Notable Moments & Quotes (with Timestamps)
- On historical research methods:
“I would hire students to go scrolling through these microfilm reels and copying down articles that might bear somehow or other on the issues behind the making of these old laws. It was very, very labor intensive.” – George Fisher (06:29) - On the deep history of moralism in drug policy:
“Not all pleasures... many pleasures are thought to be refined ... It’s those pleasures that are more bestial or appetitive that were condemned.” – George Fisher (10:46) - On marijuana law origins:
“The first state to ban cannabis was Massachusetts. Four of the first 10 states to ban cannabis were in New England...the record is again clear that there wasn’t the slightest fear of Mexican American immigrants…” – George Fisher (37:57) - On the paradox of racism and enforcement:
“The enforcement of those laws was strongly directed toward banning only those opium dens that sold to white people...to tolerating...those opium dens run by the Chinese with servicing only Chinese patrons.” – George Fisher (41:41) - On the modern legalization movement:
“What was unexpected to me was how around 2010, 2012, [racially] disparate enforcement tactics became a rallying cry for the legalization of marijuana.” – George Fisher (54:52)

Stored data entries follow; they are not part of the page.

theorem keeps_free {T : List Part} {s x : State} {v : _} (h : Keeps T s x) (hT : [Part.free] ⊆ T) : Keeps T s { x with free := v } := by
  refine ⟨fun c => ?_, h.pending, fun p hp => ?_⟩
  · have q := h.canon c
    exact ⟨q.regs, q.vis, q.tbl, q.shadow, q.tshadow⟩
  · have q := h.only p hp
    cases p <;> first | exact q | exact absurd (hT (by decide)) hp

/-! ## Notification items -/

theorem modAt_map {α β : Type} (g : α → β) (f : α → α) (hf : ∀ x, g (f x) = g x) (l : List α) (i : Nat) :
    (modAt l i f).map g = l.map g := by
  induction l generalizing i with
  | nil => rfl
  | cons x l ih => cases i <;> simp [modAt, hf, ih]

theorem addItem_core (x : Sess) (it : NItem) (us : Nat) :
    ({ x.addItem it us with items := [], oldestAt := 0 } : Sess) = { x with items := [], oldestAt := 0 } := by
  unfold Sess.addItem
  split <;> rfl

/-- An item that a session is given changes nothing else of the host block. -/
theorem addItem_still (s : State) (i : Nat) (it : NItem) : (s.addItem i it).host.still = s.host.still := by
  simp only [State.addItem, HostSt.still]
  rw [modAt_map _ _ (fun x => addItem_core x it _)]

/-- An event's items for the sessions that wait for it change nothing else of the host block. -/
theorem notify_still (s : State) (p : Nat) (it : NItem) :
    ({ s.host with sess := s.host.sess.map (fun x => if x.pageMask / 2 ^ p % 2 = 1 then x.addItem it s.tickUs else x) } : HostSt).still
      = s.host.still := by
  simp only [HostSt.still, List.map_map]
  congr 1
  apply List.map_congr_left
  intro x _
  simp only [Function.comp]
  split
  · exact addItem_core x it _
  · rfl

theorem keeps_tblPut {T : List Part} {s x : State} (m : SMap) (h : Keeps T s x) (hT : [Part.tbl] ⊆ T) :
    Keeps T s (m.foldl (fun a e => { a with tbl := smSet tblReset a.tbl e.1 e.2 }) x) :=
  keeps_foldl h (fun _ _ ha => keeps_tbl ha (smWf_set _ _ _ _) hT)

theorem keeps_same {T : List Part} {s x y : State} (h : Keeps T s x) (hc : x.Canon → y.Canon) (hp : y.pending = x.pending)
    (ho : x.onlyIn y T) : Keeps T s y := h.trans ⟨hc, hp, ho⟩

theorem keeps_snd {α : Type} {T : List Part} {s a : State} {b : α} (h : Keeps T s a) : Keeps T s (b, a).2 := h

theorem keeps_of_pair2 {α : Type} {T : List Part} {s a : State} {b : α} {p : α × State} (e : p = (b, a)) (h : Keeps T s p.2) :
    Keeps T s a := by
  rw [e] at h
  exact h

theorem keeps_notify {T : List Part} {s x : State} {p : Nat} {it : NItem} (h : Keeps T s x) (hT : [Part.items] ⊆ T) :
    Keeps T s { x with host := { x.host with sess := x.host.sess.map (fun y =>
      if y.pageMask / 2 ^ p % 2 = 1 then y.addItem it x.tickUs else y) } } := by
  refine ⟨fun c => ?_, h.pending, fun p hp => ?_⟩
  · have q := h.canon c
    exact ⟨q.regs, q.vis, q.tbl, q.shadow, q.tshadow⟩
  · have q := h.only p hp
    cases p <;> first | exact q | exact absurd (hT (by decide)) hp | exact (notify_still x _ _).trans q

end Sys2Proof.Machine
end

Important Segment Timestamps
- Intro & Fisher’s background – 01:32–04:28
- Archival research process – 04:28–08:42
- Book’s thesis: Moral roots vs. racial myths – 09:06–14:21
- Contrasting with established historians – 13:46–18:55
- Alcohol’s unique status/monogamy’s paradox – 19:48–25:34
- Cannabis and the limits of medical exception – 28:41–32:28
- Harry Anslinger’s true legacy – 32:28–36:27
- Origins of anti-cannabis laws (focusing on New England, not the border) – 37:47–40:34
- Racism by “malign neglect” and focus on protecting respectable whites – 41:16–46:27
- Racial disproportionality in late 20th-century drug enforcement – 48:30–53:11
- Modern shift: Racial justice fueling legalization – 53:57–60:01
Final Reflections
- Fisher’s work challenges us to reconsider standard interpretations of American drug policy history and to examine how enduring moral schemas and evolving racial dynamics have intersected, sometimes in subtle and contradictory ways.
- The episode underscores the importance of deep, original historical research and the dangers of simplistic, monocausal narratives.
Closing
- Fisher is now turning to a new project: a handbook for young prosecutors on ethics and independent judgment (61:04).
“The role of the prosecutor ... is a noble and good one, but only when prosecution is done well and when prosecution is done badly, it’s a vicious and dangerous enterprise.” – George Fisher (61:33)
This summary provides a thorough guide to the episode’s content and arguments, capturing the spirit and nuance of the conversation for listeners and non-listeners alike.